É evidente que a preocupação com as vidas, com os cidadãos brasileiros, deve estar acima de qualquer outra preocupação, no entanto não podemos fechar os olhos ou esquecer que outras consequências desse estado de sítio em que vivemos existem, e que elas, como a morte de milhares de pessoas, também podem e devem ser colocadas na conta do atual governo brasileiro.
Uma das áreas que mais sofreu com essa situação, além da saúde, é claro, foi a área cultural. Já tratamos por aqui diversas vezes desde o início desse estado pandêmico sobre o desdém com que o atual presidente, na figura de Mario Frias, tem tratado os trabalhadores da cultura e os espaços culturais.

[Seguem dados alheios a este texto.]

-- ==== Sys2Proof/Machine/Step.lean ====
section
/-! DEFINITION. One step: the block performs the oldest pending command to completion (00_scope R7, R70). -/

namespace Sys2Proof.Machine

/-- Other agents may write the event slot (R63, R171); then the next command is performed. Between commands the
block is idle and keeps all state (R186); a reserved word is illegal (R77). -/
def step (s : State) : Host.Outcome State Fault Refusal :=
  match s.outside.fetch with
  | none => .next s.outside
  | some (c, t) =>
    match decode c.word with
    | .error _ => .next t.rejectReserved
    | .ok i => exec i t

/-- The command word that the opcode table numbers `w`, presented as the next command with no data (log 1). -/
def State.withFetchWord (s : State) (nbits w : Nat) : State := s.present (tableWord nbits w)

end Sys2Proof.Machine
end

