/-- R149 in terms of bytes: RX_BUF[0 .. m-1] are the `m` bytes received, the scripted ones where there are, and the
rest of RX_BUF is unchanged; the engine and phase B leave them (R43). A byte that no answer gives is free (log 6).
-/
def Obligations.ReceivedBytesReachTheBuffer : Prop :=
  ∀ (s : State) (a : ChipAnswers) (m : Nat), a = s.chipAnswers → s.Inv → OpensEnvelope a s →
    m = min a.rxReady.toNat s.params.rxBufSize →
    ∃ t, exec .tcpPoll s = .next t ∧ t.rxLen.toNat = m ∧
      (∀ j, j < m → j < a.recv.length → t.rxBuf.read j = a.recv.getD j 0#8) ∧
      (∀ j, m ≤ j → t.rxBuf.read j = s.rxBuf.read j)

/-- R157: between commands, after every TCP.POLL MODE = RTU and SVC = 0; the slot holds what phase A's EvRead
returned, which is the content at the start of the envelope (with the outside writes that fell before the EvRead),
whatever the engine and other agents posted since (R195, R197); a poll without an envelope leaves the slot. The
third clause is MODE = TCP between the phases: from the end of phase A on, whatever the engine has done so far, and
phase B follows. -/
def Obligations.PollRestoresModeAndSlot : Prop :=
  (∀ (s : State) (a : ChipAnswers), a = s.chipAnswers → s.Inv →
    ∃ t, exec .tcpPoll s = .next t ∧ t.mode = .rtu ∧ t.svc = false ∧
      (OpensEnvelope a s → t.savedEvent = slotAfter s.slot (s.outsidePuts.headD []) ∧ t.slot = t.savedEvent) ∧
      (¬ OpensEnvelope a s → t.slot = s.slot ∧ t.savedEvent = s.savedEvent)) ∧
  (∀ (ops : List EngineOp) (s : State), s.mode = .tcp → s.svc = true →
    (engineRun ops s).mode = .tcp ∧ (engineRun ops s).svc = true) ∧
  (∀ (s B A : State) (a : ChipAnswers), a = s.chipAnswers → s.svc = false → OpensEnvelope a s →
    B = State.atStatus a { s with chip := s.chip.tail, draws := s.draws + 1 } →
    A = phaseA a { B with connected := true, chipTrace := B.chipTrace ++ [.rxReady] } →
    A.mode = .tcp ∧ A.svc = true ∧
    (∀ ops : List EngineOp, (engineRun ops A.drawEngine).mode = .tcp ∧ (engineRun ops A.drawEngine).svc = true) ∧
    exec .tcpPoll s = .next (((phaseB (engineRun A.engineOps A.drawEngine)).issue
      (.setKeepalive s.params.keepalive)).respond .ok []))

/-- R195, R197: what is posted inside an envelope is lost, and the slot holds the snapshot: two polls that differ
only in the engine's transactions and in the outside writes after phase A's EvRead leave the same slot, mode and
received request. -/
def Obligations.PostsInsideEnvelopeAreLost : Prop :=
  ∀ (s : State) (eng : List (List EngineOp)) (puts : List (List (Option Event))),
    s.Inv → OpensEnvelope s.chipAnswers s →
    ∃ t t', exec .tcpPoll s = .next t ∧
      exec .tcpPoll { s with engine := eng, outsidePuts := s.outsidePuts.headD [] :: puts } = .next t' ∧
      t.slot = slotAfter s.slot (s.outsidePuts.headD []) ∧
      t.slot = t'.slot ∧ t.mode = t'.mode ∧ t.rxBuf = t'.rxBuf ∧ t.rxLen = t'.rxLen

/-- Rests on R32: after a complete envelope TX_SENT is 1 exactly when that envelope sent a response; it sends at
most one, and TX_EN is clear. -/
def Obligations.TxSentExactlyWhenSent : Prop :=
  ∀ s : State, s.svc = false → OpensEnvelope s.chipAnswers s →
    ∃ t new, exec .tcpPoll s = .next t ∧ t.chipTrace = s.chipTrace ++ new ∧ t.txEn = false ∧
      (t.txSent = true ↔ ∃ bytes, ChipOp.send bytes ∈ new) ∧
      (new.filter fun op => match op with | .send _ => true | _ => false).length ≤ 1
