-- ==== Sys2Proof/Laws/Encoding.lean ====
section
/-! SUPPORT. The bits of an assembled word, and the fields the decoder reads from it (30_encoding R71). -/

namespace Sys2Proof

/-- Bit by bit, an assembled word is its low half word, ADDR, CNT and zeros. -/
theorem getLsbD_assemble (low addr cnt : Word) (k : Nat) :
    (assemble low addr cnt).getLsbD k =
      if k < 16 then low.getLsbD k
      else if k < 32 then addr.getLsbD (k - 16)
      else if k < 48 then cnt.getLsbD (k - 32)
      else false := by
  have h : (assemble low addr cnt).getLsbD k =
      BitVec.getLsbD (w := 16 + 16 + 16 + 16) (0#16 ++ cnt ++ addr ++ low) k := rfl
  rw [h, BitVec.getLsbD_append, BitVec.getLsbD_append, BitVec.getLsbD_append]
  by_cases h1 : k < 16
  · simp [h1]
  · by_cases h2 : k < 32
    · simp [h1, h2, show k - 16 < 16 by omega]
    · by_cases h3 : k < 48
      · simp [h1, h2, h3, show ¬ k - 16 < 16 by omega,
          show k - 16 - 16 = k - 32 by omega]; omega
      · simp [h1, h2, h3, show ¬ k - 16 < 16 by omega, show ¬ k - 16 - 16 < 16 by omega]

@[simp] theorem opc_assemble (low addr cnt : Word) : Cmd.opc (assemble low addr cnt) = low.extractLsb' 0 8 := by
  refine BitVec.eq_of_getLsbD_eq fun k hk => ?_
  rw [Cmd.opc, BitVec.getLsbD_extractLsb', BitVec.getLsbD_extractLsb', getLsbD_assemble, if_pos (by omega)]

@[simp] theorem sp_assemble (low addr cnt : Word) : Cmd.sp (assemble low addr cnt) = low.extractLsb' 8 2 := by
  refine BitVec.eq_of_getLsbD_eq fun k hk => ?_
  rw [Cmd.sp, BitVec.getLsbD_extractLsb', BitVec.getLsbD_extractLsb', getLsbD_assemble, if_pos (by omega)]

@[simp] theorem rsv0_assemble (low addr cnt : Word) : Cmd.rsv0 (assemble low addr cnt) = low.extractLsb' 10 6 := by
  refine BitVec.eq_of_getLsbD_eq fun k hk => ?_
  rw [Cmd.rsv0, BitVec.getLsbD_extractLsb', BitVec.getLsbD_extractLsb', getLsbD_assemble, if_pos (by omega)]

@[simp] theorem addr_assemble (low addr cnt : Word) : Cmd.addr (assemble low addr cnt) = addr := by
  refine BitVec.eq_of_getLsbD_eq fun k hk => ?_
  rw [Cmd.addr, BitVec.getLsbD_extractLsb', getLsbD_assemble, if_neg (by omega), if_pos (by omega),
    Nat.add_sub_cancel_left]
  simp [hk]

@[simp] theorem cnt_assemble (low addr cnt : Word) : Cmd.cnt (assemble low addr cnt) = cnt := by
  refine BitVec.eq_of_getLsbD_eq fun k hk => ?_
  rw [Cmd.cnt, BitVec.getLsbD_extractLsb', getLsbD_assemble, if_neg (by omega), if_neg (by omega), if_pos (by omega),
    Nat.add_sub_cancel_left]
  simp [hk]

@[simp] theorem rsv1_assemble (low addr cnt : Word) : Cmd.rsv1 (assemble low addr cnt) = 0#16 := by
  refine BitVec.eq_of_getLsbD_eq fun k hk => ?_
  rw [Cmd.rsv1, BitVec.getLsbD_extractLsb', getLsbD_assemble, if_neg (by omega), if_neg (by omega), if_neg (by omega)]
  simp

end Sys2Proof
end

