-- ==== Sys2Proof/Tests/Slice0.lean ====
section
/-! SUPPORT. The model's own tests: expected results are the vectors and programs of spec/95_test_vectors.md (the
vector's name stands in each docstring), or R75's encodings written out; and for every statement with hypotheses a
witness: concrete data that meets them. -/

namespace Sys2Proof.Tests

open Sys2Proof Sys2Proof.Machine

/-! ### Well-formedness: each check refuses an ill-formed term -/

def tc : Params := Config.testConfiguration

theorem test_wf_testConfiguration : tc.wf = true := by decide
theorem test_wf_map_di : Params.wf { tc with startDI := 65530, qtyDI := 7 } = false := by decide
theorem test_wf_map_co : Params.wf { tc with startCO := 65536, qtyCO := 0 } = false := by decide
theorem test_wf_map_ir : Params.wf { tc with startIR := 1, qtyIR := 65536 } = false := by decide
theorem test_wf_map_hr : Params.wf { tc with startHR := 0, qtyHR := 65537 } = false := by decide
theorem test_wf_map_whole : Params.wf { tc with startHR := 0, qtyHR := 65536 } = true := by decide
theorem test_wf_rxBuffer : Params.wf { tc with rxBufSize := 0 } = false := by decide
theorem test_wf_txBuffer : Params.wf { tc with txBufSize := 0 } = false := by decide
theorem test_wf_srCode_twice : Params.wf { tc with srCode := (0x00#8, .init) :: tc.srCode } = false := by decide
theorem test_wf_srCode_noClosed : Params.wf { tc with srCode := [(0x13#8, .init)] } = false := by decide
theorem test_wf_verifyFields : Params.wf { tc with verifyFields := [.mac, .mac] } = false := by decide

/-! ### Decoding: words of R75 written out bit by bit, RSV1 CNT ADDR RSV0 SP OPC (R71) -/

/-- REG.RD.DI 1, 5: V-E1. -/
theorem test_decode_regRdDI :
    decode (0b0000000000000000#16 ++ 0b0000000000000101#16 ++ 0b0000000000000001#16 ++ 0b000000#6 ++ 0b00#2 ++ 0b00000001#8)
      = .ok (.regRdDI 1#16 5#16) := by decide
/-- REG.RD.CO 6, 8: P1 step 4. -/
theorem test_decode_regRdCO : decode 0x0000000800060101#64 = .ok (.regRdCO 6#16 8#16) := by decide
/-- REG.RD.IR 103, 1: V-E3. -/
theorem test_decode_regRdIR : decode 0x0000000100670201#64 = .ok (.regRdIR 103#16 1#16) := by decide
/-- REG.RD.HR 1, 2: P2 step 5. -/
theorem test_decode_regRdHR : decode 0x0000000200010301#64 = .ok (.regRdHR 1#16 2#16) := by decide
/-- REG.WR.DI 1, 5: S7. -/
theorem test_decode_regWrDI : decode 0x0000000500010002#64 = .ok (.regWrDI 1#16 5#16) := by decide
/-- REG.WR.CO 4, 10: V-E2. -/
theorem test_decode_regWrCO :
    decode (0b0000000000000000#16 ++ 0b0000000000001010#16 ++ 0b0000000000000100#16 ++ 0b000000#6 ++ 0b01#2 ++ 0b00000010#8)
      = .ok (.regWrCO 4#16 10#16) := by decide
/-- REG.WR.IR: R75's CMD[15:0] = 0x0202. -/
theorem test_decode_regWrIR : decode 0x0000000100670202#64 = .ok (.regWrIR 103#16 1#16) := by decide
/-- REG.WR.HR 1, 2: V-E4. -/
theorem test_decode_regWrHR : decode 0x0000000200010302#64 = .ok (.regWrHR 1#16 2#16) := by decide
/-- TCP.POLL: V-E5. -/
theorem test_decode_tcpPoll :
    decode (0b0000000000000000#16 ++ 0b0000000000000000#16 ++ 0b0000000000000000#16 ++ 0b000000#6 ++ 0b00#2 ++ 0b00010000#8)
      = .ok .tcpPoll := by decide
/-- TCP.GETREQ: V-E15. -/
theorem test_decode_tcpGetReq : decode 0x0000000000000011#64 = .ok .tcpGetReq := by decide
/-- TCP.SETRESP with LEN 5: V-E6. -/
theorem test_decode_tcpSetResp : decode 0x0000000000050012#64 = .ok (.tcpSetResp 5#16) := by decide
/-- STAT.RD: V-E14. -/
theorem test_decode_statRd : decode 0x0000000000000020#64 = .ok .statRd := by decide
/-- V-E7 to V-E13: reserved words, each by the step of R76 that rejects it. -/
theorem test_decode_reserved :
    decode 0x0000000000000000#64 = .error .unknownOpcode ∧ decode 0x0000000000000003#64 = .error .unknownOpcode ∧
    decode 0x0000000500010401#64 = .error .reservedBits ∧ decode 0x0001000500010001#64 = .error .reservedBits ∧
    decode 0x0000000000010010#64 = .error .addressNotZero ∧ decode 0x0000000000000110#64 = .error .spaceNotZero ∧
    decode 0x0000000100000012#64 = .error .countNotZero := by decide
/-- A serialised transaction is big-endian (R54); seven bytes hold no word (R82). -/
theorem test_decodeBytes :
    decodeBytes [0x00#8, 0x00#8, 0x00#8, 0x0A#8, 0x00#8, 0x04#8, 0x01#8, 0x02#8, 0xAB#8, 0x03#8]
      = .ok (.regWrCO 4#16 10#16, [0xAB#8, 0x03#8]) ∧
    decodeBytes [0x00#8, 0x00#8, 0x00#8, 0x0A#8, 0x00#8, 0x04#8, 0x01#8] = .error .truncated := by decide
theorem test_decodeTableWord : decodeTableWord 64 0x0201 = some (.regRdIR 0#16 0#16) ∧
    decodeTableWord 64 0x0401 = none ∧ decodeTableWord 65 0x0201 = none := by decide
/-- The line of R83 for V-E2. -/
theorem test_assembly : (Instr.regWrCO 4#16 10#16).assembly [0xAB#8, 0x03#8] = "REG.WR.CO 4, 10 <- [171, 3]" := by decide

/-! ### Single commands -/

/-- What a command leaves, read through `f`. -/
def after {α : Type} (i : Instr) (s : State) (f : State → α) : Option α :=
  match exec i s with
  | .next t => some (f t)
  | .fault _ => none
  | .refused _ => none

/-- A state with coils set and data on the stream. -/
def coils (b0 b1 b2 : Byte) (din : List Byte) : State :=
  { State.reset with bytesCO := [(0, b0), (1, b1), (2, b2)], din := din }

/-- V-B2. -/
theorem test_regRdDI : after (.regRdDI 1#16 5#16) { State.reset with bytesDI := [(0, 0xF6#8)] } (·.responses)
    = some [⟨.ok, [0x16#8]⟩] := by decide
/-- V-B11: bit offset 3. -/
theorem test_regRdCO_offset : after (.regRdCO 4#16 16#16) (coils 0x12#8 0x34#8 0x0F#8 []) (·.responses)
    = some [⟨.ok, [0x82#8, 0xE6#8]⟩] := by decide
/-- V-B7: padding bits are not returned. -/
theorem test_regRdCO_padding : after (.regRdCO 1#16 20#16) (coils 0xFF#8 0xFF#8 0xFF#8 []) (·.responses)
    = some [⟨.ok, [0xFF#8, 0xFF#8, 0x0F#8]⟩] := by decide
/-- V-W8, with a word of R112's example beside it. -/
theorem test_regRdIR : after (.regRdIR 100#16 4#16) { State.reset with wordsIR := [(0, 0x8000#16), (3, 0x1234#16)] }
    (·.responses) = some [⟨.ok, [0x80#8, 0x00#8, 0x00#8, 0x00#8, 0x00#8, 0x00#8, 0x12#8, 0x34#8]⟩] := by decide
/-- V-W2. -/
theorem test_regRdHR : after (.regRdHR 2#16 1#16) { State.reset with wordsHR := [(0, 0x1234#16), (1, 0xFFFE#16)] }
    (·.responses) = some [⟨.ok, [0xFF#8, 0xFE#8]⟩] := by decide
/-- V-D5: no 16-bit wrap. -/
theorem test_regRdHR_noWrap : after (.regRdHR 0xFFFF#16 2#16) State.reset (·.responses)
    = some [⟨.noSuchRegister, []⟩] := by decide
/-- V-B1. -/
theorem test_regWrDI : after (.regWrDI 1#16 5#16) { State.reset with bytesDI := [(0, 0xE0#8)], din := [0x16#8] }
    (fun t => (t.bytesDI, t.responses)) = some ([(0, 0xF6#8)], [⟨.ok, []⟩]) := by decide
/-- V-B4, written over zeros: byte 2 stays unlisted. -/
theorem test_regWrCO : after (.regWrCO 4#16 10#16) { State.reset with din := [0xAB#8, 0xFF#8] } (·.bytesCO)
    = some [(0, 0x58#8), (1, 0x1D#8)] := by decide
/-- V-B9: spans two bytes, no partial group. -/
theorem test_regWrCO_spans : after (.regWrCO 6#16 8#16) (coils 0xFF#8 0xFF#8 0xFF#8 [0x5A#8]) (·.bytesCO)
    = some [(0, 0x5F#8), (1, 0xEB#8), (2, 0xFF#8)] := by decide
/-- V-W4. -/
theorem test_regWrIR : after (.regWrIR 103#16 1#16) { State.reset with din := [0x12#8, 0x34#8] } (·.wordsIR)
    = some [(3, 0x1234#16)] := by decide
/-- V-W1. -/
theorem test_regWrHR : after (.regWrHR 1#16 2#16) { State.reset with din := [0x12#8, 0x34#8, 0xFF#8, 0xFE#8] }
    (·.wordsHR) = some [(0, 0x1234#16), (1, 0xFFFE#16)] := by decide
/-- V-W6, V-W7, V-W9: rejected whole, range first. -/
theorem test_regWrHR_rejected :
    after (.regWrHR 10#16 2#16) { State.reset with din := [1#8, 2#8, 3#8, 4#8] } (fun t => (t.wordsHR, t.responses))
      = some ([], [⟨.noSuchRegister, []⟩]) ∧
    after (.regWrHR 1#16 2#16) { State.reset with din := [1#8, 2#8, 3#8] } (fun t => (t.wordsHR, t.responses))
      = some ([], [⟨.dataShort, []⟩]) ∧
    after (.regWrHR 10#16 2#16) State.reset (·.responses) = some [⟨.noSuchRegister, []⟩] := by decide
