-- ==== Sys2Proof/Config.lean ====
section
/-! DEFINITION. The names the configuration is written in: the twelve mnemonics, the four instruction formats and
the type of the parameter `OPCODES` (00_scope.md section 5; 30_encoding.md R44, R46; 92_eei_decisions.md D1).

The parameter's value, `Sys2Proof.opcodes`, stands in Decode.lean beside the encoding tables; the values that reset
gives stand in Machine/ResetValues.lean. The spec leaves no value of a result open, so there is no free value. -/

namespace Sys2Proof

/-- The twelve mnemonics, the handlers the dispatch table names (40_fetch_decode_execute.md R59). -/
inductive Op where
  | ldi | prn | hlt | add | sub | mul | cmp | push | pop | call | ret | jmp
  deriving DecidableEq, Repr

/-- The four instruction formats (30_encoding.md R44). -/
inductive Format where
  /-- opcode alone -/
  | op
  /-- opcode, regA -/
  | opR
  /-- opcode, regA, regB -/
  | opRR
  /-- opcode, regA, imm8 -/
  | opRI
  deriving DecidableEq, Repr

/-- The configuration parameter `OPCODES`: the opcode byte of each mnemonic (R46, D1). It is configuration and no
state: no instruction reads or changes it (R59). -/
abbrev OpcodeMap := Op → Byte

end Sys2Proof
end

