-- ==== Sys2Proof/Machine/Operands.lean ====
section
/-! DEFINITION. The operand forms (30_encoding.md R45): a register operand, an immediate byte, and nothing else
(R45(c)). The immediate is its byte; a register source is `State.readReg` and a register destination
`State.writeReg`; here stands the one form made of two, the pair of register sources of the ALU. -/

namespace Sys2Proof.Machine

/-- The ALU's two register sources: `x[a]` first, then `x[b]`, both before anything is written (42_alu.md R63). -/
def State.readPair (s : State) (a b : Nat) (rest : Byte → Byte → Result) : Result :=
  s.readReg a fun va =>
  s.readReg b fun vb =>
  rest va vb

end Sys2Proof.Machine
end

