-- ==== Sys2Proof/Machine/Core.lean ====
section
/-! DEFINITION. The machine as the host's interface takes it. -/

def Sys2Proof.core : Host.Core :=
  { State := Sys2Proof.Machine.State
    Fault := Sys2Proof.Machine.Fault
    Refusal := Sys2Proof.Machine.Refusal
    step := Sys2Proof.Machine.step
    reset := Sys2Proof.Machine.State.reset }
end

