-- ==== Sys2Proof/Safety.lean ====
section
/-! DEFINITION. The terms claims use: the machine's invariant, and runs, their ends and their safety
(70_reset_and_hazards.md R99; 40_fetch_decode_execute.md R58). -/

namespace Sys2Proof

/-- An opcode map that the dispatch table can hold: no two mnemonics share a byte (30_encoding.md R46). -/
def OpcodeMap.Injective (m : OpcodeMap) : Prop := ∀ x y, m x = m y → x = y

/-- A map that agrees with the three values the source prints (30_encoding.md R46). -/
def OpcodeMap.AgreesWithSource (m : OpcodeMap) : Prop :=
  m .ldi = 0x82 ∧ m .prn = 0x47 ∧ m .hlt = 0x01

/-- The register an instruction names as its destination: LDI, ADD, SUB, MUL (first operand) and POP have one
(10_state.md R10). -/
def Instr.destination : Instr → Option Nat
  | .ldi a _ => some a
  | .prn _ => none
  | .hlt => none
  | .add a _ => some a
  | .sub a _ => some a
  | .mul a _ => some a
  | .cmp _ _ => none
  | .push _ => none
  | .pop a => some a
  | .call _ => none
  | .ret => none
  | .jmp _ => none

/-- The instructions that read and write R7 implicitly: PUSH, POP, CALL and RET (10_state.md R8). -/
def Instr.usesStack : Instr → Bool
  | .ldi _ _ => false
  | .prn _ => false
  | .hlt => false
  | .add _ _ => false
  | .sub _ _ => false
  | .mul _ _ => false
  | .cmp _ _ => false
  | .push _ => true
  | .pop _ => true
  | .call _ => true
  | .ret => true
  | .jmp _ => false

/-- The control transfers: CALL, RET and JMP overwrite pc and do not advance it (44_control_transfer.md R73). -/
def Instr.isTransfer : Instr → Bool
  | .ldi _ _ => false
  | .prn _ => false
  | .hlt => false
  | .add _ _ => false
  | .sub _ _ => false
  | .mul _ _ => false
  | .cmp _ _ => false
  | .push _ => false
  | .pop _ => false
  | .call _ => true
  | .ret => true
  | .jmp _ => true

end Sys2Proof

namespace Sys2Proof.Machine

/-- What every state of a run satisfies. -/
structure State.Inv (s : State) : Prop where
  /-- pc takes the values 0 to 256 (10_state.md R13) -/
  pcRange : s.pc ≤ 256
  /-- memory is 256 cells in the model's canonical form (20_memory.md R26) -/
  memWf : Memory.wf s.mem = true
  /-- the fault record is present exactly in the Faulted state (10_state.md R24(b)) -/
  record : s.fault.isSome = true ↔ s.runState = .faulted

/-- What the bytes at pc decode to under an opcode map (40_fetch_decode_execute.md R54, R55). -/
def State.decoded (m : OpcodeMap) (s : State) : Decoded :=
  decodeWith m (s.byte s.pc) (s.byte (s.pc + 1)) (s.byte (s.pc + 2))

/-- `t` is reached from `s` by steps. -/
inductive Steps : State → State → Prop where
  | refl (s : State) : Steps s s
  | tail {s t u : State} : Steps s t → step t = .next u → Steps s u

/-- A run from `s` ends normally: it reaches Halted (R99). -/
def State.Halts (s : State) : Prop := ∃ t, Steps s t ∧ t.runState = .halted

/-- A run from `s` is safe: it never reaches Faulted (R81, R99). -/
def State.Safe (s : State) : Prop := ∀ t, Steps s t → t.runState ≠ .faulted

/-- A run from `s` never ends: every state it reaches is Running (R58). -/
def State.RunsForever (s : State) : Prop := ∀ t, Steps s t → t.runState = .running

end Sys2Proof.Machine
end

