/-- R78 to R80, R83: each recorded fault tells its cause, and `UnsupportedOperation` is raised by no step. The address
and the index recorded are the spec's decision D8 (log 5). -/
def Obligations.RecordedFaultTellsItsCause : Prop :=
  ∀ (m : OpcodeMap) (s t : State), stepWith m s = .next t → t.runState = .faulted →
    match t.fault with
    | some (.addressOutOfRange a) => 254 ≤ s.pc ∧ a = (max s.pc 256 : Nat)
    | some (.invalidRegister k) => s.pc ≤ 253 ∧ 8 ≤ k ∧ ∃ i, s.decoded m = .instr i ∧ k ∈ i.regOperands
    | some (.unknownOpcode b) => s.pc ≤ 253 ∧ b = s.byte s.pc ∧ ∀ op, m op ≠ b
    | some .unsupportedOperation => False
    | none => False

/-- R79, R85, D8: an instruction with a register operand of 8 or more faults, and the index recorded is that of the
first such operand. -/
def Obligations.BadRegisterFaults : Prop :=
  ∀ (i : Instr) (s : State) (k : Nat), (i.regOperands.find? fun r => decide (8 ≤ r)) = some k →
    ∃ t, exec i s = .next t ∧ t.runState = .faulted ∧ t.fault = some (.invalidRegister k)

/-- R10, R79, R85: an instruction whose register operands are all below 8 completes in every state with no fault; only
HLT changes the run state. -/
def Obligations.GoodRegistersComplete : Prop :=
  ∀ (i : Instr) (s : State), (∀ r ∈ i.regOperands, r < 8) →
    ∃ t, exec i s = .next t ∧ t.fault = s.fault ∧
      (i ≠ .hlt → t.runState = s.runState) ∧ (i = .hlt → t.runState = .halted)

/-! ### Load immediate, print, halt -/

/-- R60, LDI: encoding, effect for every register and immediate with everything else unchanged, and the fault. -/
def Obligations.LdiRule : Prop :=
  (∀ a v : Byte, decode 0x82 a v = .instr (.ldi a.toNat v)) ∧
  (∀ (s : State) (a : Fin 8) (v : Byte),
    exec (.ldi a v) s = .next { s with regs := s.regs.set a v, pc := s.pc + 3 } ∧
    ∀ t, exec (.ldi a v) s = .next t → t.reg a = v) ∧
  (∀ (s : State) (a : Nat) (v : Byte), 8 ≤ a →
    exec (.ldi a v) s = .next { s with runState := .faulted, fault := some (.invalidRegister a) })

/-- R61, PRN: encoding, effect and fault. The output as a list of values is the spec's decision D9 (log 7). -/
def Obligations.PrnRule : Prop :=
  (∀ a b : Byte, decode 0x47 a b = .instr (.prn a.toNat)) ∧
  (∀ (s : State) (a : Fin 8),
    exec (.prn a) s = .next { s with out := s.out ++ [s.reg a], pc := s.pc + 2 }) ∧
  (∀ (s : State) (a : Nat), 8 ≤ a →
    exec (.prn a) s = .next { s with runState := .faulted, fault := some (.invalidRegister a) })

/-- R61: the text of one value is its decimal numeral, with no leading zero, which reads back as the value. -/
def Obligations.DecimalTextReadsBack : Prop :=
  ∀ v : Byte,
    (decimal v).foldl (fun n c => 10 * n + (c.toNat - 48)) 0 = v.toNat ∧
    (decimal v).all Char.isDigit = true ∧ 1 ≤ (decimal v).length ∧
    ((decimal v).head? = some '0' → v = 0 ∧ decimal v = ['0'])
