-- ==== Sys2Proof/Laws/Flags.lean ====
section
/-! SUPPORT. The compare in terms of the order of the two values as integers 0 to 255 (42_alu.md R68). -/

namespace Sys2Proof.Machine

theorem compareFlags_of_gt {va vb : Byte} (h : vb.toNat < va.toNat) : compareFlags va vb = .greater := by
  rw [compareFlags, if_pos (by omega)]

theorem compareFlags_of_lt {va vb : Byte} (h : va.toNat < vb.toNat) : compareFlags va vb = .less := by
  rw [compareFlags, if_neg (by omega), if_pos (by omega)]

theorem compareFlags_of_eq {va vb : Byte} (h : va.toNat = vb.toNat) : compareFlags va vb = .equal := by
  rw [compareFlags, if_neg (by omega), if_neg (by omega)]

/-- A compare never leaves FL empty (10_state.md R18). -/
theorem compareFlags_ne_none (va vb : Byte) : compareFlags va vb ≠ .none := by
  rcases Nat.lt_trichotomy va.toNat vb.toNat with h | h | h
  · simp [compareFlags_of_lt h]
  · simp [compareFlags_of_eq h]
  · simp [compareFlags_of_gt h]

end Sys2Proof.Machine
end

A absurda demora na criação, aprovação e implementação do auxílio emergencial para área, conhecido como Lei Aldir Blanc, os entraves e combates ideológicos, a falta de vontade e até mesmo a ideia de travar uma batalha cultural em nome da moral e da ordem, tudo isso teve um resultado catastrófico que fica a cada mais evidente: artistas e trabalhadores da cultura entregando suas casas, companhias decretando seu fim depois de décadas de resistência e o fechamento de espaços históricos são alguns exemplos.
Foi ali que muito da resistência teatral contra os anos de chumbo da ditadura aconteceu, além do palco do teatro ter sido ocupado por montagens históricas.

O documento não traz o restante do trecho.